Anthropic — LLMClient.anthropic(...) — cloud¶
LLMClient.anthropic(
model="claude-sonnet-4-6",
api_key=None, # falls back to ANTHROPIC_API_KEY env
base_url=None,
cache=False, # enable prompt-cache pass-through
retry=None, # RetryPolicy override
timeout=30.0,
)
Wraps the optional anthropic
SDK. Not installed by default — declare the extra:
If the SDK is missing, LLMClient.anthropic() raises TrailsError
with the install hint — no opaque ImportError leaks from module import.
Mock — LLMClient.mock(...) — tests¶
LLMClient.mock(
response="canned reply", # str or Callable[[list[Message]], str]
usage=None, # optional LLMUsage override
cost_usd=0.0,
stop_reason="end_turn",
fail_first=0, # first N calls raise transient error
)
Use in unit tests. A callable response receives the assembled message
list, letting tests assert prompt composition.
Shared call shape¶
resp = client.complete(
messages=[Message(role="user", content="...")],
max_tokens=1024,
temperature=0.0,
stop=None, # optional list of stop sequences
ctx=ctx, # optional; enables cost + prov integration
)
messages also accepts plain dicts ({"role": ..., "content": ...});
they are normalized to Message.
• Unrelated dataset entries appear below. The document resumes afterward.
-- ==== Sys2Proof/Machine/VstA32.lean ====
section
/-! DEFINITION. The meanings of the nine A32 encodings and of the A32 pattern `size == '11'`, each the shared Operation with the
operands of its class and form. -/

namespace Sys2Proof.Machine

/-- VST4_1_A1_nowb (rule R110): 8-bit elements, the Offset form, no writeback. -/
def execA1Nowb (dd : BitVec 5) (rn ia : BitVec 4) (s : State) : Out :=
  execute .a32 (encode (.a1Nowb dd rn ia)) (decodeBlock .b8 dd rn ia 15#4) s

/-- VST4_1_A1_posti (rule R111): 8-bit elements, post-indexed by the structure size. -/
def execA1Posti (dd : BitVec 5) (rn ia : BitVec 4) (s : State) : Out :=
  execute .a32 (encode (.a1Posti dd rn ia)) (decodeBlock .b8 dd rn ia 13#4) s

/-- VST4_1_A1_postr (rule R112): 8-bit elements, post-indexed by `R[m]`. -/
def execA1Postr (dd : BitVec 5) (rn ia rm : BitVec 4) (s : State) : Out :=
  execute .a32 (encode (.a1Postr dd rn ia rm)) (decodeBlock .b8 dd rn ia rm) s

/-- VST4_1_A2_nowb (rule R113): 16-bit elements, the Offset form, no writeback. -/
def execA2Nowb (dd : BitVec 5) (rn ia : BitVec 4) (s : State) : Out :=
  execute .a32 (encode (.a2Nowb dd rn ia)) (decodeBlock .b16 dd rn ia 15#4) s

/-- VST4_1_A2_posti (rule R114): 16-bit elements, post-indexed by the structure size. -/
def execA2Posti (dd : BitVec 5) (rn ia : BitVec 4) (s : State) : Out :=
  execute .a32 (encode (.a2Posti dd rn ia)) (decodeBlock .b16 dd rn ia 13#4) s

/-- VST4_1_A2_postr (rule R115): 16-bit elements, post-indexed by `R[m]`. -/
def execA2Postr (dd : BitVec 5) (rn ia rm : BitVec 4) (s : State) : Out :=
  execute .a32 (encode (.a2Postr dd rn ia rm)) (decodeBlock .b16 dd rn ia rm) s

/-- VST4_1_A3_nowb (rule R116): 32-bit elements, the Offset form, no writeback. -/
def execA3Nowb (dd : BitVec 5) (rn ia : BitVec 4) (s : State) : Out :=
  execute .a32 (encode (.a3Nowb dd rn ia)) (decodeBlock .b32 dd rn ia 15#4) s

/-- VST4_1_A3_posti (rule R117): 32-bit elements, post-indexed by the structure size. -/
def execA3Posti (dd : BitVec 5) (rn ia : BitVec 4) (s : State) : Out :=
  execute .a32 (encode (.a3Posti dd rn ia)) (decodeBlock .b32 dd rn ia 13#4) s

/-- VST4_1_A3_postr (rule R118): 32-bit elements, post-indexed by `R[m]`. -/
def execA3Postr (dd : BitVec 5) (rn ia rm : BitVec 4) (s : State) : Out :=
  execute .a32 (encode (.a3Postr dd rn ia rm)) (decodeBlock .b32 dd rn ia rm) s

/-- The A32 pattern with `size == '11'` (rules R89, R180): UNDEFINED. -/
def execA32Size11 (dd : BitVec 5) (rn ia rm : BitVec 4) (s : State) : Out :=
  execute .a32 (encode (.a32Size11 dd rn ia rm)) .undef s

end Sys2Proof.Machine
end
Empty lists and unknown role strings
raise TrailsError.
LLMResponse fields: text, usage (LLMUsage with
prompt_tokens / completion_tokens / total_tokens), model,
stop_reason, cost_usd, cache_hit, and an opaque raw.
Messages & Session¶
Message(role, content, cache=False) — frozen dataclass, role is one of
system, user, assistant. cache=True is a per-message flag for
Anthropic prompt caching; see below.
For chat, ReAct, and multi-turn work, use Session from
trails.agent.context:
from trails.agent.context import Session
sess = Session(principal="did:local:alice", max_tokens=32_000, pin_head=1)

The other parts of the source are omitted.